--- START ---
-- ==== Sys2Proof/Laws/Run.lean ====
section
/-! SUPPORT. What each shared operation does when it runs: one lemma per operation, which proofs cite instead of
unfolding it. Operands are taken with paging off, as in Safety.lean. -/

namespace Sys2Proof.Machine

variable {α β : Type}

/-! ## Computations -/

/-- Sequencing. -/
theorem bind_run (x : M α) (f : α → M β) (t : Tx) :
    (x >>= f) t = match x t with
      | .ok a t' => f a t'
      | .error e t' => .error e t' := by
  cases h : x t <;> simp [bind, EStateM.bind, h]

/-- Sequencing after a computation that succeeds. -/
theorem bind_run_ok {x : M α} {f : α → M β} {t t' : Tx} {a : α} (h : x t = .ok a t') : (x >>= f) t = f a t' := by
  rw [bind_run, h]

/-- Sequencing after a computation that stops. -/
theorem bind_run_error {x : M α} {f : α → M β} {t t' : Tx} {e : Stop} (h : x t = .error e t') :
    (x >>= f) t = .error e t' := by
  rw [bind_run, h]

@[simp] theorem pure_run (a : α) (t : Tx) : (pure a : M α) t = .ok a t := rfl
@[simp] theorem look_run (f : State → α) (t : Tx) : look f t = .ok (f t.cur) t := rfl
@[simp] theorem upd_run (f : State → State) (t : Tx) : upd f t = .ok () { t with cur := f t.cur } := rfl
@[simp] theorem updBoth_run (f : State → State) (t : Tx) :
    updBoth f t = .ok () { t with cur := f t.cur, base := f t.base } := rfl
@[simp] theorem commit_run (t : Tx) : commit t = .ok () { t with base := t.cur } := rfl
@[simp] theorem raise_run (v : Byte) (e : Option Word) (t : Tx) :
    (raise v e : M α) t = .error (.raise { vec := v, err := e }) t := rfl
@[simp] theorem refuse_run (r : Refusal) (t : Tx) : (refuse r : M α) t = .error (.refuse r) t := rfl
@[simp] theorem raisePlain_run (v : Byte) (t : Tx) :
    (raisePlain v : M α) t = .error (.raise { vec := v, err := none }) t := rfl
@[simp] theorem raiseCode_run (v : Byte) (c : Word) (t : Tx) :
    (raiseCode v c : M α) t = .error (.raise { vec := v, err := some (c ||| bitVal t.ext) }) t := rfl
@[simp] theorem anyD_run (t : Tx) :
    anyD t = .ok (Config.freeValue t.cur.freeCtr) { t with cur := t.cur.drawn 1, base := t.base.drawn 1 } := rfl
@[simp] theorem anyBits_run (w : Nat) (t : Tx) :
    anyBits w t = .ok ((Config.freeValue t.cur.freeCtr).setWidth w)
      { t with cur := t.cur.drawn 1, base := t.base.drawn 1 } := rfl

/-- `need` goes on where its condition holds. -/
@[simp] theorem need_true (act : M Unit) (t : Tx) : need true act t = .ok () t := rfl
/-- `need` acts where its condition fails. -/
@[simp] theorem need_false (act : M Unit) (t : Tx) : need false act t = act t := rfl

/-- A conditional computation, run. -/
@[simp] theorem ite_run (c : Prop) [Decidable c] (x y : M α) (t : Tx) :
    (if c then x else y) t = if c then x t else y t := by
  split <;> rfl

/-- The meaning at the operand size in force. -/
theorem withOsz_run (f : (w : Nat) → M Unit) (t : Tx) : withOsz f t = f t.cur.osz t := by
  cases h : t.cur.o32 <;> simp [withOsz, bind_run, State.osz, h]

/-! ## Physical memory -/

/-- The environment sees nothing of an access to RAM. -/
theorem showDevice_run (e : List Host.Cell → IoEvent) (pas : List Dword) (bs : List Byte) (t : Tx)
    (h : ∀ pa ∈ pas, t.cur.kindAt pa.toNat = .ram) : showDevice e pas bs t = .ok () t := by
  have hd : t.cur.deviceCells pas bs = [] := by
    simp only [State.deviceCells, List.filter_eq_nil_iff]
    intro c hc
    obtain ⟨pa, hpa, he⟩ := List.mem_map.mp (List.of_mem_zip hc).1
    simp [← he, h pa hpa]
  simp [showDevice, bind_run, hd]

/-- The bytes of RAM at some addresses are read without any other effect. -/
theorem readPhys_run (pas : List Dword) (t : Tx) (h : ∀ pa ∈ pas, t.cur.kindAt pa.toNat = .ram) :
    readPhys pas t = .ok (pas.map t.cur.byteAt) t := by
  have hm : ∀ pas : List Dword, (∀ pa ∈ pas, t.cur.kindAt pa.toNat = .ram) →
      (pas.mapM readByte) t = .ok (pas.map t.cur.byteAt) t := by
    intro pas
    induction pas with
    | nil => intro _; rfl
    | cons p ps ih =>
      intro hh
      have hp : readByte p t = .ok (t.cur.byteAt p) t := by
        simp [readByte, bind_run, hh p (by simp)]
      rw [List.mapM_cons, bind_run_ok hp, bind_run_ok (ih fun pa hpa => hh pa (by simp [hpa]))]
      rfl
  unfold readPhys
  rw [bind_run_ok (hm pas h), bind_run_ok (showDevice_run _ _ _ t h)]
  rfl

/-- Bytes are written to RAM without any other effect. -/
theorem writePhys_run (pas : List Dword) (bs : List Byte) (t : Tx)
    (h : ∀ pa ∈ pas, t.cur.kindAt pa.toNat = .ram) :
    writePhys pas bs t = .ok () { t with cur := t.cur.storeBytes pas bs } := by
  unfold writePhys
  rw [bind_run_ok (showDevice_run _ _ _ t h)]
  rfl

/-- A page-table entry in RAM gets more bits in its lowest byte, for good, and no other effect. -/
theorem markEntry_run (pa entry : Dword) (bits : Byte) (t : Tx)
    (h : ∀ a ∈ addrsFrom pa 4, t.cur.kindAt a.toNat = .ram) :
    markEntry pa entry bits t =
      .ok () { t with cur := t.cur.storeByte pa (t.cur.byteAt pa ||| bits)
                      base := t.base.storeByte pa (t.base.byteAt pa ||| bits) } := by
  unfold markEntry
  rw [bind_run_ok (showDevice_run _ _ _ t h)]
  rfl

/-- Two stretches of addresses that follow one another are one. -/
theorem addrsFrom_append (la : Dword) (k n : Nat) :
    addrsFrom la k ++ addrsFrom (la + BitVec.ofNat 32 k) n = addrsFrom la (k + n) := by
  simp only [addrsFrom, List.range_add, List.map_append, List.map_map]
  congr 1
  apply List.map_congr_left
  intro i _
  simp only [Function.comp, BitVec.ofNat_add, BitVec.add_assoc]

@[simp] theorem addrsFrom_length (la : Dword) (n : Nat) : (addrsFrom la n).length = n := by simp [addrsFrom]

/-- With paging off a linear address is the physical one. -/
theorem translate_run (la : Dword) (w u : Bool) (t : Tx) (h : t.cur.pg = false) : translate la w u t = .ok la t := by
  simp [translate, bind_run, h]

/-- With paging off the bytes of an access lie one after the other. -/
theorem linPlan_run (la : Dword) (n : Nat) (w u : Bool) (t : Tx) (h : t.cur.pg = false) :
    linPlan la n w u t = .ok (addrsFrom la n) t := by
  unfold linPlan
  rw [bind_run_ok (translate_run la w u t h)]
  split
  · rfl
  · rename_i hn
    rw [bind_run_ok (translate_run _ w u t h), addrsFrom_append]
    rw [show 4096 - (la.extractLsb' 0 12).toNat + (n - (4096 - (la.extractLsb' 0 12).toNat)) = n by omega]
    rfl

/-- A linear read of RAM. -/
theorem linRead_run (la : Dword) (n : Nat) (u : Bool) (t : Tx) (h : t.cur.pg = false)
    (hr : ∀ pa ∈ addrsFrom la n, t.cur.kindAt pa.toNat = .ram) :
    linRead la n u t = .ok ((addrsFrom la n).map t.cur.byteAt) t := by
  unfold linRead
  rw [bind_run_ok (linPlan_run la n false u t h), readPhys_run _ t hr]

/-! ## Segmented accesses -/

/-- What `reachable` says. -/
theorem reachable_iff (s : State) (r : Sreg) (off : Dword) (n : Nat) (w : Bool) :
    s.reachable r off n w = true ↔
      s.pg = false ∧ (s.seg r).valid = true ∧ ((s.seg r).allows w || (r == .cs && !s.pe)) = true ∧
        (s.seg r).inLimit off n = true ∧ ∀ pa ∈ s.addrs r off n, s.kindAt pa.toNat = .ram := by
  simp only [State.reachable, Bool.and_eq_true, Bool.not_eq_true', List.all_eq_true, beq_iff_eq]
  tauto

/-- The plan of an access that can be made. -/
theorem memPlan_run (r : Sreg) (off : Dword) (n : Nat) (w : Bool) (t : Tx) (h : t.cur.reachable r off n w = true) :
    memPlan r off n w t = .ok (t.cur.addrs r off n) t := by
  obtain ⟨hp, hv, ha, hl, -⟩ := (reachable_iff ..).mp h
  have hc : segCheck r off n w t = .ok () t := by
    unfold segCheck
    simp only [bind_run, look_run, hv, ha, hl, need_true]
  unfold memPlan
  rw [bind_run_ok hc]
  simp only [bind_run, look_run, isUser]
  rw [linPlan_run _ _ _ _ t hp]
  rfl

/-- A read of an operand that can be reached. -/
theorem memRead_run (r : Sreg) (off : Dword) (n w : Nat) (t : Tx) (h : t.cur.reachable r off n false = true) :
    memRead r off n w t = .ok (t.cur.load r off n w) t := by
  have hr := ((reachable_iff ..).mp h).2.2.2.2
  unfold memRead memBytes
  rw [bind_run, bind_run_ok (memPlan_run r off n false t h), readPhys_run _ t hr]
  rfl

/-- A write of an operand that can be reached. -/
theorem memWrite_run (r : Sreg) (off : Dword) (n : Nat) {w : Nat} (v : BitVec w) (t : Tx)
    (h : t.cur.reachable r off n true = true) :
    memWrite r off n v t = .ok () { t with cur := t.cur.store r off n v } := by
  have hr := ((reachable_iff ..).mp h).2.2.2.2
  unfold memWrite
  rw [bind_run_ok (memPlan_run r off n true t h), writePhys_run _ _ t hr]
  rfl

/-- A part of an operand inside the limit is inside it, and does not wrap. -/
theorem inLimit_part {g : SegReg} {off : Dword} {k n l : Nat} (h : g.inLimit off l = true) (hk : k + n ≤ l)
    (hn : 0 < n) : off.toNat + k < 2 ^ 32 ∧ g.inLimit (off + BitVec.ofNat 32 k) n = true := by
  have hb := g.limit.isLt
  have hw : off.toNat + k < 2 ^ 32 := by
    unfold SegReg.inLimit at h
    split at h <;> simp only [decide_eq_true_eq] at h
    · split at h <;> omega
    · omega
  have he : (off + BitVec.ofNat 32 k).toNat = off.toNat + k := by
    simp only [BitVec.toNat_add, BitVec.toNat_ofNat]
    omega
  refine ⟨hw, ?_⟩
  unfold SegReg.inLimit at h ⊢
  rw [he]
  split
  · rename_i hc
    rw [if_pos hc, decide_eq_true_eq] at h
    rw [decide_eq_true_eq]
    omega
  · rename_i hc
    rw [if_neg hc, decide_eq_true_eq] at h
    rw [decide_eq_true_eq]
    omega

/-- A part of an operand that can be reached can be reached. -/
theorem reachable_part {s : State} {r : Sreg} {off : Dword} {k n l : Nat} {w : Bool}
    (h : s.reachable r off l w = true) (hk : k + n ≤ l) (hn : 0 < n) :
    off.toNat + k < 2 ^ 32 ∧ s.reachable r (off + BitVec.ofNat 32 k) n w = true := by
  obtain ⟨hp, hv, ha, hl, hr⟩ := (reachable_iff ..).mp h
  obtain ⟨hw, hi⟩ := inLimit_part hl hk hn
  refine ⟨hw, (reachable_iff ..).mpr ⟨hp, hv, ha, hi, fun pa hpa => hr pa ?_⟩⟩
  unfold State.addrs at hpa ⊢
  rw [show l = k + (n + (l - k - n)) by omega, ← addrsFrom_append, ← addrsFrom_append, BitVec.add_assoc]
  simp [hpa]

/-! ## Operands -/

/-- The plan of a part of a memory operand that can be reached. -/
theorem partPlan_run (m : Mem) (k n : Nat) {l : Nat} (w : Bool) (t : Tx)
    (h : t.cur.reachable (t.cur.effSeg m) (t.cur.effOff m) l w = true) (hk : k + n ≤ l) (hn : 0 < n) :
    partPlan m k n w t = .ok (t.cur.addrs (t.cur.effSeg m) (t.cur.effOff m + BitVec.ofNat 32 k) n) t := by
  obtain ⟨hw, hr⟩ := reachable_part h hk hn
  unfold partPlan
  simp only [bind_run, look_run, hw, decide_true, need_true, memPlan_run _ _ _ _ t hr]

/-- A part of a memory operand that can be reached is read. -/
theorem readPart_run (m : Mem) (k n w : Nat) {l : Nat} (t : Tx)
    (h : t.cur.reachable (t.cur.effSeg m) (t.cur.effOff m) l false = true) (hk : k + n ≤ l) (hn : 0 < n) :
    readPart m k n w t = .ok (t.cur.load (t.cur.effSeg m) (t.cur.effOff m + BitVec.ofNat 32 k) n w) t := by
  have hr := ((reachable_iff ..).mp (reachable_part h hk hn).2).2.2.2.2
  unfold readPart
  simp only [bind_run, partPlan_run m k n false t h hk hn, readPhys_run _ t hr]
  rfl

/-- A memory operand that can be reached is read from its first byte on. -/
theorem readMem_run (m : Mem) (n w : Nat) {l : Nat} (t : Tx)
    (h : t.cur.reachable (t.cur.effSeg m) (t.cur.effOff m) l false = true) (hk : n ≤ l) (hn : 0 < n) :
    readMem m n w t = .ok (t.cur.load (t.cur.effSeg m) (t.cur.effOff m) n w) t := by
  have hr := (reachable_part (k := 0) h (by omega) hn).2
  rw [show t.cur.effOff m + BitVec.ofNat 32 0 = t.cur.effOff m by simp] at hr
  unfold readMem
  simp only [bind_run, look_run, memRead_run _ _ _ _ t hr]

/-- A byte operand is read. -/
theorem readB_run (e : RM Reg8) (t : Tx) (h : t.cur.ok8 e false = true) : readB e t = .ok (t.cur.get8 e) t := by
  cases e with
  | reg r => simp [readB, placeB, bind_run, Place.read, State.get8]
  | mem m =>
    have hr := ((reachable_iff ..).mp h).2.2.2.2
    simp only [readB, placeB, memPlace, bind_run, look_run, memPlan_run _ _ _ _ t h, pure_run, Place.read,
      readPhys_run _ t hr, State.get8, State.load, State.valueAt]

/-- An operand of `w` bits is read. -/
theorem readV_run (w : Nat) (e : RM Gpr) (t : Tx) (h : t.cur.okV w e false = true) :
    readV w e t = .ok (t.cur.getV w e) t := by
  cases e with
  | reg r => simp [readV, placeV, bind_run, Place.read, State.getV]
  | mem m =>
    have hr := ((reachable_iff ..).mp h).2.2.2.2
    simp only [readV, placeV, memPlace, bind_run, look_run, memPlan_run _ _ _ _ t h, pure_run, Place.read,
      readPhys_run _ t hr, State.getV, State.load, State.valueAt]

/-- The place of a byte operand. -/
def State.place8 (s : State) : RM Reg8 → Place
  | .reg r => .byte r
  | .mem m => .mem (s.addrs (s.effSeg m) (s.effOff m) 1)

/-- The place of an operand of `w` bits. -/
def State.placeW (s : State) (w : Nat) : RM Gpr → Place
  | .reg r => .gpr r
  | .mem m => .mem (s.addrs (s.effSeg m) (s.effOff m) (w / 8))

/-- The place of a byte operand is found. -/
theorem placeB_run (e : RM Reg8) (w : Bool) (t : Tx) (h : t.cur.ok8 e w = true) :
    placeB e w t = .ok (t.cur.place8 e) t := by
  cases e with
  | reg r => rfl
  | mem m => simp only [placeB, memPlace, bind_run, look_run, memPlan_run _ _ _ _ t h, pure_run, State.place8]

/-- The place of an operand of `w` bits is found. -/
theorem placeV_run (w : Nat) (e : RM Gpr) (wr : Bool) (t : Tx) (h : t.cur.okV w e wr = true) :
    placeV w e wr t = .ok (t.cur.placeW w e) t := by
  cases e with
  | reg r => rfl
  | mem m => simp only [placeV, memPlace, bind_run, look_run, memPlan_run _ _ _ _ t h, pure_run, State.placeW]

/-- The place of a byte operand is read. -/
theorem place8_read (e : RM Reg8) (wr : Bool) (t : Tx) (h : t.cur.ok8 e wr = true) :
    (t.cur.place8 e).read 8 t = .ok (t.cur.get8 e) t := by
  cases e with
  | reg r => simp [State.place8, Place.read, State.get8]
  | mem m =>
    have hr := ((reachable_iff ..).mp h).2.2.2.2
    simp only [State.place8, Place.read, bind_run, readPhys_run _ t hr, pure_run, State.get8, State.load,
      State.valueAt]

/-- The place of an operand of `w` bits is read. -/
theorem placeW_read (w : Nat) (e : RM Gpr) (wr : Bool) (t : Tx) (h : t.cur.okV w e wr = true) :
    (t.cur.placeW w e).read w t = .ok (t.cur.getV w e) t := by
  cases e with
  | reg r => simp [State.placeW, Place.read, State.getV]
  | mem m =>
    have hr := ((reachable_iff ..).mp h).2.2.2.2
    simp only [State.placeW, Place.read, bind_run, readPhys_run _ t hr, pure_run, State.getV, State.load,
      State.valueAt]

/-- Drawing free values leaves what stands at an address. -/
@[simp] theorem drawn_kindAt (s : State) (k pa : Nat) : (s.drawn k).kindAt pa = s.kindAt pa := rfl

/-- The place of a byte operand of the state `s` is written, in a state that has the same address map. -/
theorem place8_write (s : State) (e : RM Reg8) (v : Byte) (t : Tx) (h : s.ok8 e true = true)
    (hk : ∀ pa : Dword, t.cur.kindAt pa.toNat = s.kindAt pa.toNat) :
    (s.place8 e).write v t = .ok ()
      { t with
        cur := match e with
          | .reg r => t.cur.setReg8 r v
          | .mem m => t.cur.storeBytes (s.addrs (s.effSeg m) (s.effOff m) 1) (leBytes 1 v) } := by
  cases e with
  | reg r => simp [State.place8, Place.write]
  | mem m =>
    have hr := ((reachable_iff ..).mp h).2.2.2.2
    simp only [State.place8, Place.write]
    rw [writePhys_run _ _ t fun pa hpa => (hk pa).trans (hr pa hpa)]
    simp [State.addrs]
--- END ---
Take the records above and return, word for word, only the lines that fall from the line with "unfold linPlan" to the line with "s.reachable r off n w = true ↔", both of them included.

  unfold linPlan
  rw [bind_run_ok (translate_run la w u t h)]
  split
  · rfl
  · rename_i hn
    rw [bind_run_ok (translate_run _ w u t h), addrsFrom_append]
    rw [show 4096 - (la.extractLsb' 0 12).toNat + (n - (4096 - (la.extractLsb' 0 12).toNat)) = n by omega]
    rfl

/-- A linear read of RAM. -/
theorem linRead_run (la : Dword) (n : Nat) (u : Bool) (t : Tx) (h : t.cur.pg = false)
    (hr : ∀ pa ∈ addrsFrom la n, t.cur.kindAt pa.toNat = .ram) :
    linRead la n u t = .ok ((addrsFrom la n).map t.cur.byteAt) t := by
  unfold linRead
  rw [bind_run_ok (linPlan_run la n false u t h), readPhys_run _ t hr]

/-! ## Segmented accesses -/

/-- What `reachable` says. -/
theorem reachable_iff (s : State) (r : Sreg) (off : Dword) (n : Nat) (w : Bool) :
    s.reachable r off n w = true ↔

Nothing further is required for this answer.